Glyphosate modifies the gene expression and migration of trophoblastic cells without altering the process of angiogenesis or the implantation of blastocysts in vitro

Adverse pregnancy outcomes have been associated with the presence of glyphosate (G) in umbilical cord, serum, and urine samples from pregnant women. Our aim was to study the effect of G on blastocyst implantation using an in vitro mouse model, and the migration and acquisition of endothelial phenotype of the human trophoblastic HTR8/SVneo (H8) cells. In mouse blastocysts, no differences in attachment time and implantation outgrowth area were observed after G exposure.

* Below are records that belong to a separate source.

-- ==== Sys2Proof/Machine/Sluice.lean ====
section
/-!
DEFINITION. The Sluice: staging sets, CHECK, commits and their effects, and the cascade agreement of agreed objects
(21_sluice.md, R514, R528–R539).
-/
namespace Sys2Proof.Machine

/-! ### Objects and candidates (R528, R529) -/

/-- Change the Sluice. -/
def setSlu (s : State) (f : Slu → Slu) : State := { s with slu := f s.slu }

/-- A tenant's staging set. -/
def stage (s : State) (t : Nat) : Stage := tget {} s.slu.stages t

/-- Replace a tenant's staging set. -/
def setStage (s : State) (t : Nat) (x : Stage) : State := setSlu s fun u => { u with stages := tput u.stages t x }

/-- A memory with the objects of some keys taken from another. -/
def overlay (base : Mem) (keys : List Nat) (top : Mem) : Mem :=
  keys.foldl (fun m k =>
    (top.filter fun p => p.1 / 1048576 == k).foldl (fun a p => Mem.write cfgDefault a p.1 p.2) (Mem.drop m (cfgAddr k 0) 1048576)) base

/-- Length of an object: its table's size; the clip object's own length. -/
def sizeOf (key clipLen : Nat) : Nat := if key % 65536 / 256 = objClip then max 512 clipLen else objSize (key % 65536)

/-- Bytes of an object of a memory. -/
def objBytes (m : Mem) (key clipLen : Nat) : Bytes := Mem.readAll cfgDefault m (cfgAddr key 0) (sizeOf key clipLen)

/-- The newest version of an object outside the staging set: the tenant's pending image, else in force (R529). -/
def newest (s : State) (t key : Nat) : Mem × Nat :=
  match tfind s.slu.images t with
  | some i => if i.objs.contains key then (i.mem, i.clipLen) else (s.slu.force, s.slu.clipLen)
  | none => (s.slu.force, s.slu.clipLen)

/-- The objects of a staged or frozen set laid over those in force. -/
def withObjects (s : State) (keys : List Nat) (m : Mem) (clipLen : Nat) : State :=
  setSlu s fun u => { u with
    force := overlay u.force keys m, clipLen := if keys.contains (objCode objClip 0) then clipLen else u.clipLen }

/-- The configuration that would be in force if the staging set were committed (Terms). -/
def candidate (s : State) (t : Nat) : State :=
  let s1 := match tfind s.slu.images t with
    | some i => withObjects s i.objs i.mem i.clipLen
    | none => s
  withObjects s1 (stage s t).objs (stage s t).mem (stage s t).clipLen

/-- Insert a key in rising order. -/
def insertKey (k : Nat) : List Nat → List Nat
  | [] => [k]
  | x :: r => if k < x then k :: x :: r else if k = x then x :: r else x :: insertKey k r

/-- The checks every staging command makes on its OBJ (R528). -/
def objChecks (d : Desc) (obj : Nat) (arg : Bool) : List (Bool × Nat) :=
  [(d.tenant == 0 || obj == objCode objSubscription 0, stNotPermitted), (arg, stBadArg), (objKnown obj, stObjUnknown)]

/-- SGEN rises by 1 (R530). -/
def bumpStage (x : Stage) : Stage := { x with sgen := (x.sgen + 1) % 2 ^ 32 }

/-! ### STAGE_WRITE, STAGE_READ, STAGE_DISCARD (R529, R530) -/

/-- A whole replacement has the object's size; a clip object any size of its range (R529). -/
def wholeOk (obj len : Nat) : Bool :=
  if obj / 256 = objClip then decide (512 ≤ len ∧ len ≤ 393728) else len == objSize obj

/-- The staging set with an object's new bytes. -/
def stagePut (x : Stage) (key off : Nat) (from_ : Mem × Nat) (whole : Bool) (data : Bytes) : Stage :=
  let held := x.objs.contains key
  let m0 := if whole then Mem.drop x.mem (cfgAddr key 0) 1048576
    else if held then x.mem else overlay x.mem [key] from_.1
  let clip := if key ≠ objCode objClip 0 then x.clipLen
    else if whole then data.length else if held then x.clipLen else from_.2
  bumpStage { x with objs := insertKey key x.objs, mem := Mem.writeAll cfgDefault m0 (cfgAddr key off) data, clipLen := clip }

/-- STAGE_WRITE (R529). -/
def execStageWrite (d : Desc) (obj off flags : Nat) (data : Bytes) (s : State) : Out :=
  .next (hostCmd s d 0x0101 true fun s =>
    let whole := bit flags 0
    let key := objKey d.tenant obj
    let x := stage s d.tenant
    let src := newest s d.tenant key
    let size := sizeOf key (if x.objs.contains key then x.clipLen else src.2)
    checked s d (objChecks d obj (!whole || off == 0) ++ [
        (if whole then wholeOk obj data.length else decide (off + data.length ≤ size), stObjSize)]) fun s =>
      let s1 := setStage s d.tenant (stagePut x key off src whole data)
      reply s1 d stOk (le 4 (stage s1 d.tenant).sgen))

/-- STAGE_READ (R507, R514): the object's bytes from OFFSET, as staged or in force. -/
def execStageRead (d : Desc) (obj off which : Nat) (s : State) : Out :=
  .next (hostCmd s d 0x0102 true fun s =>
    let key := objKey d.tenant obj
    let x := stage s d.tenant
    let src := if which = 0 then (x.mem, x.clipLen) else (s.slu.force, s.slu.clipLen)
    let size := sizeOf key src.2
    checked s d (objChecks d obj (decide (which ≤ 1)) ++ [(which == 1 || x.objs.contains key, stNotFound),
        (decide (off ≤ size), stObjSize)]) fun s =>
      replyOut s d (Mem.readAll cfgDefault src.1 (cfgAddr key off) (size - off)) [])

/-- STAGE_DISCARD (R530): one object, or all with OBJ 0xFFFF. -/
def execStageDiscard (d : Desc) (obj : Nat) (s : State) : Out :=
  .next (hostCmd s d 0x0103 false fun s =>
    let key := objKey d.tenant obj
    let x := stage s d.tenant
    checked s d (if obj = 0xFFFF then [] else objChecks d obj true) fun s =>
      let x1 := if obj = 0xFFFF then { x with objs := [], mem := [], clipLen := 0 }
        else { x with objs := x.objs.filter (· != key), mem := Mem.drop x.mem (cfgAddr key 0) 1048576 }
      let s1 := setStage s d.tenant (bumpStage x1)
      reply s1 d stOk (le 4 (stage s1 d.tenant).sgen))

/-! ### CHECK (R532, Table SLU.2) -/

/-- A tenant that a set removes still has an open session or owns a key slot (R463). -/
def tenantRemoves (old new : State) : Bool :=
  (span 1 255).any fun t => tenantDefined old t && !tenantDefined new t &&
    (((sessions old).any fun p => p.2.isOpen && p.2.tenant == t) || old.key.slots.any fun p => p.2.valid && p.2.owner == t)

/-- A bus section's incomer keeps R206. -/
def sectionsOk (c : State) : Bool :=
  (span 0 8).all fun k =>
    let inc := sectionField c k 0 2
    decide (256 < inc) || ((inc == 256 || mpRole c inc == 1) && mpSection c inc != k)

/-- Every MP of a head names the head's section or none (R220). -/
def headSectionsOk (c : State) : Bool :=
  (span 0 256).all fun m => mpAbsent c m || mpSection c m == 0xFF || mpSection c m == qualityField c (268 + m / 4) 1

/-- Capture memory of the enabled sets (R217). -/
def captureBytes (c : State) : Nat :=
  nsum ((span 0 16).map fun k => capSlots c k * captureField c k 0 1 * (capPre c k + capPost c k) * 640)

/-- The reference list names a channel, and none twice (REF_LIST). -/
def refListOk (c : State) : Bool := !(refList c).isEmpty && (refList c).eraseDups.length == (refList c).length

/-- The rules in ascending RULE with the OBJ that each names when it fails (Table SLU.2). -/
def checkRules (s : State) (t : Nat) : List (Nat × Nat × Bool) :=
  let x := stage s t
  let c := candidate s t
  let rd := fun key => cfgRd c key
  let first := (x.objs.headD 0) % 65536
  let mixed := (x.objs.map (· % 65536)).find? fun o => objAgreed o != objAgreed first
  [(0x0001, 0, !x.objs.isEmpty)] ++
  (x.objs.map fun k => (0x0002, k % 65536, fieldOk (k % 65536) (rd k))) ++
  (x.objs.map fun k => (0x0003, k % 65536, !(objCal k && s.lgl.state == .sealed))) ++
  [(0x0004, mixed.getD 0, !s.ril.cascEn || mixed.isNone),
   (0x0010, objCode objFilter 0, (span 0 1096).all fun i =>
     let k := rd (objCode objFilter 0) (16 * i + 1) 1
     k == 0 || rd (objCode objCoef k) 0 1 != 0),
   (0x0011, objCode objCf 0, (span 0 4).all fun p => decide (256 < rd (objCode objCf 0) (12 * p) 2) || !mpAbsent c (rd (objCode objCf 0) (12 * p) 2)),
   (0x0012, objCode objSection 0, sectionsOk c),
   (0x0013, objCode objQuality 0, headSectionsOk c),
   (0x0014, objCode objCapture 0, decide (captureBytes c ≤ 4194304)),
   (0x0015, objCode objClock 0, refListOk c)] ++
  ((x.objs.filter fun k => k / 256 == objSlot).map fun k => (0x0020, k, slotOk (k % 2 == 1) (rd k))) ++
  [(0x0021, objCode objBilling 0, (span 1 255).all fun u => !tenantDefined c u || slotPresent (cfgRd c (slotKey (tenantCal c u) false))),
   (0x0022, objCode objBinding 0, (span 0 256).all fun m => bindField c m 0 1 != 1 || tenantDefined c (bindField c m 1 1)),
   (0x0023, objCode objCredit 0, (span 0 256).all fun u => !prepaid c u || rd (objCode objClip 0) (8 * warnClip c + 4) 3 != 0),
   (0x0030, objCode objArchMask 0, archMaskOk mayBeFault (rd (objCode objArchMask 0))),
   (0x0031, objCode objTenant 0, !tenantRemoves s c),
   (0x0032, objCode objRadio 0, radioBandsOk (rd (objCode objRadio 0))),
   (0x0033, objCode objRadio 0, addrRangesOk (rd (objCode objRadio 0))),
   (0x0034, objCode objClip 0, clipsOk (sizeOf (objCode objClip 0) c.slu.clipLen) (rd (objCode objClip 0)))]

/-- The first failing rule: RULE and OBJ. -/
def checkFails (s : State) (t : Nat) : Option (Nat × Nat) := ((checkRules s t).find? fun r => !r.2.2).map fun r => (r.1, r.2.1)

/-- The commit digest of a staging set (R532). -/
def commitDigest (x : Stage) : Bytes :=
  sha256 (x.objs.flatMap fun k => le 2 k ++ le 4 (sizeOf k x.clipLen) ++ objBytes x.mem k x.clipLen)

/-- CHECK (R532, R241): a set that passes is stamped with its SGEN. -/
def execCheck (d : Desc) (s : State) : Out :=
  .next (hostCmd s d 0x0104 false fun s =>
    let t := d.tenant
    let x := stage s t
    let dig := (commitDigest x).take 8
    match checkFails s t with
    | none =>
      let s1 := setStage s t { x with stamped := some x.sgen, digest := commitDigest x }
      let s2 := raise s1 { id := 0x7C0, data := le 1 t ++ le 1 1 ++ le 4 x.sgen ++ zeros 4 ++ dig }
      reply s2 d stOk (le 4 x.sgen ++ dig ++ zeros 4)
    | some (rule, obj) =>
      let s1 := setStage s t { x with stamped := none, digest := [] }
      let s2 := raise s1 { id := 0x7C0, data := le 1 t ++ le 1 0 ++ le 4 x.sgen ++ le 2 obj ++ le 2 rule ++ zeros 8 }
      reply s2 d (if rule = 3 then stSealed else stCheckFail) (le 4 x.sgen ++ zeros 8 ++ le 2 obj ++ le 2 rule))

/-! ### Events of a commit and of a cascade change (Table SLU.4) -/

/-- EV_SLU_COMMIT: what 0 SCHEDULED, 1 APPLIED, 2 ABORTED. -/
def commitEvent (s : State) (t what cause : Nat) (stamp : Stamp) (cueId : Nat) : State :=
  raise s { id := 0x7C1, star := decide (what = 2 ∧ cause ≠ 0),
            data := le 1 t ++ le 1 what ++ le 1 cause ++ zeros 1 ++ le 7 stamp ++ le 2 cueId }

/-- EV_SLU_CASCADE: step 0 PREPARE, 1 AGREE, 2 DISAGREE, 3 COMMIT, 4 ABORT, 5 APPLIED, 6 ABORTED. -/
def cascadeEvent (s : State) (step member : Nat) (stamp : Stamp) (digest : Bytes) (silent : Bool) : State :=
  raise s { id := 0x7C2, star := silent || decide (step = 2), data := le 1 step ++ le 1 member ++ le 7 stamp ++ pad 8 digest }

/-- The agreed digest: SHA-256 over the agreed objects in force (Terms), each as in the commit digest. -/
def agreedDigest (s : State) : Bytes :=
  let keys := objCode objCalendar 0 :: (span 0 66).map (objCode objSlot) ++ [objCode objBilling 0, objCode objTenant 0, objCode objCascade 0]
  sha256 (keys.flatMap fun k => le 2 k ++ le 4 (objSize k) ++ objBytes s.slu.force k 0)

/-- STATUS from a member (R557, Table RIL.7). -/
def statusEntry (s : State) : Bytes :=
  let st := match s.ril.state with
    | .detached => 0
    | .joining => 1
    | .joined => 2
    | .isolated => 3
  le 1 s.ril.cascId ++ le 1 st ++ le 1 (flag s.slu.held 0 + flag s.ril.mismatch 1 + flag s.ril.skewed 2) ++ le 1 s.ril.refusal ++
    le 8 Config.deviceId ++ le 4 (Config.legalFirmwareId % 2 ^ 32) ++ (agreedDigest s).take 8 ++ le 4 s.ril.delay ++
    leInt 2 (phaseAvg s.ril) ++ leInt 2 (max (-32768) (min 32767 s.ril.skew))

/-- Send STATUS while JOINED. -/
def sendStatus (s : State) : State :=
  if s.ril.joined then toMaster (setRil s fun r => { r with statusAt := nowCycle s }) 0x13 (statusEntry s) else s

/-- Enter HELD (R539): cause 0 DISAGREE, 1 NO_ANSWER, 2 NO_DECISION, 3 ABORTED, 4 DIGEST. -/
def heldEnter (s : State) (cause : Nat) : State :=
  if s.slu.held then s
  else
    let s1 := raise (setSlu s fun u => { u with held := true, heldCause := cause }) {
      id := 0x7C3, star := true, data := le 1 0 ++ le 1 cause ++ (agreedDigest s).take 8 }
    sendStatus s1

/-- Leave HELD (R539). -/
def heldExit (s : State) : State :=
  if s.slu.held then
    sendStatus (raise (setSlu s fun u => { u with held := false }) { id := 0x7C3, data := le 1 1 ++ zeros 1 ++ (agreedDigest s).take 8 })
  else s

/-! ### COMMIT_AT and the agreement (R533, R538) -/

/-- The set holds agreed objects, which only tenant 0 stages (R528), while CASC_EN is strapped (R533). -/
def agreedSet (s : State) (t : Nat) : Bool := t == 0 && s.ril.cascEn && (stage s t).objs.any objAgreed

/-- The set holds calibration objects. -/
def calSet (keys : List Nat) : Bool := keys.any objCal

/-- The partitions an image is written to take writes: calibration objects to the legal partition, others to the application's
object store (R528, R533). -/
def imageDurable (s : State) (keys : List Nat) : Bool :=
  !(keys.any objCal && s.cis.readOnly.contains 0) && !(keys.any (fun k => !objCal k) && s.cis.readOnly.contains 2)

/-- The image a staging set freezes to. -/
def freeze (s : State) (t : Nat) (stamp : Stamp) (agreed : Bool) : Image :=
  let x := stage s t
  ⟨x.objs, x.mem, x.clipLen, stamp, 0xFFFF, imageDurable s x.objs, agreed⟩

H8 cell migration was stimulated by 0.625 μM G without cytotoxicity. After 6 h, the mRNA expression of vascular endothelial growth factor (VEGF) and C–C motif chemokine ligand 2 (CCL2) was upregulated in H8 cells exposed to 1.25 μM G when compared vehicle-treated cells (p ≤ 0.05). No differences were observed in interleukin 11, VEGF receptor 1, and coagulation factor II thrombin receptor in H8 cells exposed to different concentrations of G for 6 h compared to the vehicle. Interestingly, exposure to G did not alter angiogenesis as measured by a tube formation assay. Taken all together, these results suggest that G exposure may contribute as a risk factor during pregnancy, due to its ability to alter trophoblast migration and gene expression. •Glyphosate did not alter blastocyst implantation in an in vitro mouse model.•Trophoblastic cell migration was stimulated by a low concentration of glyphosate.•Treatment of trophoblastic cells with glyphosate induced the overexpression of VEGF and CCL2 mRNA.•Glyphosate did not alter the angiogenic capacity of trophoblastic cells in a tube formation assay.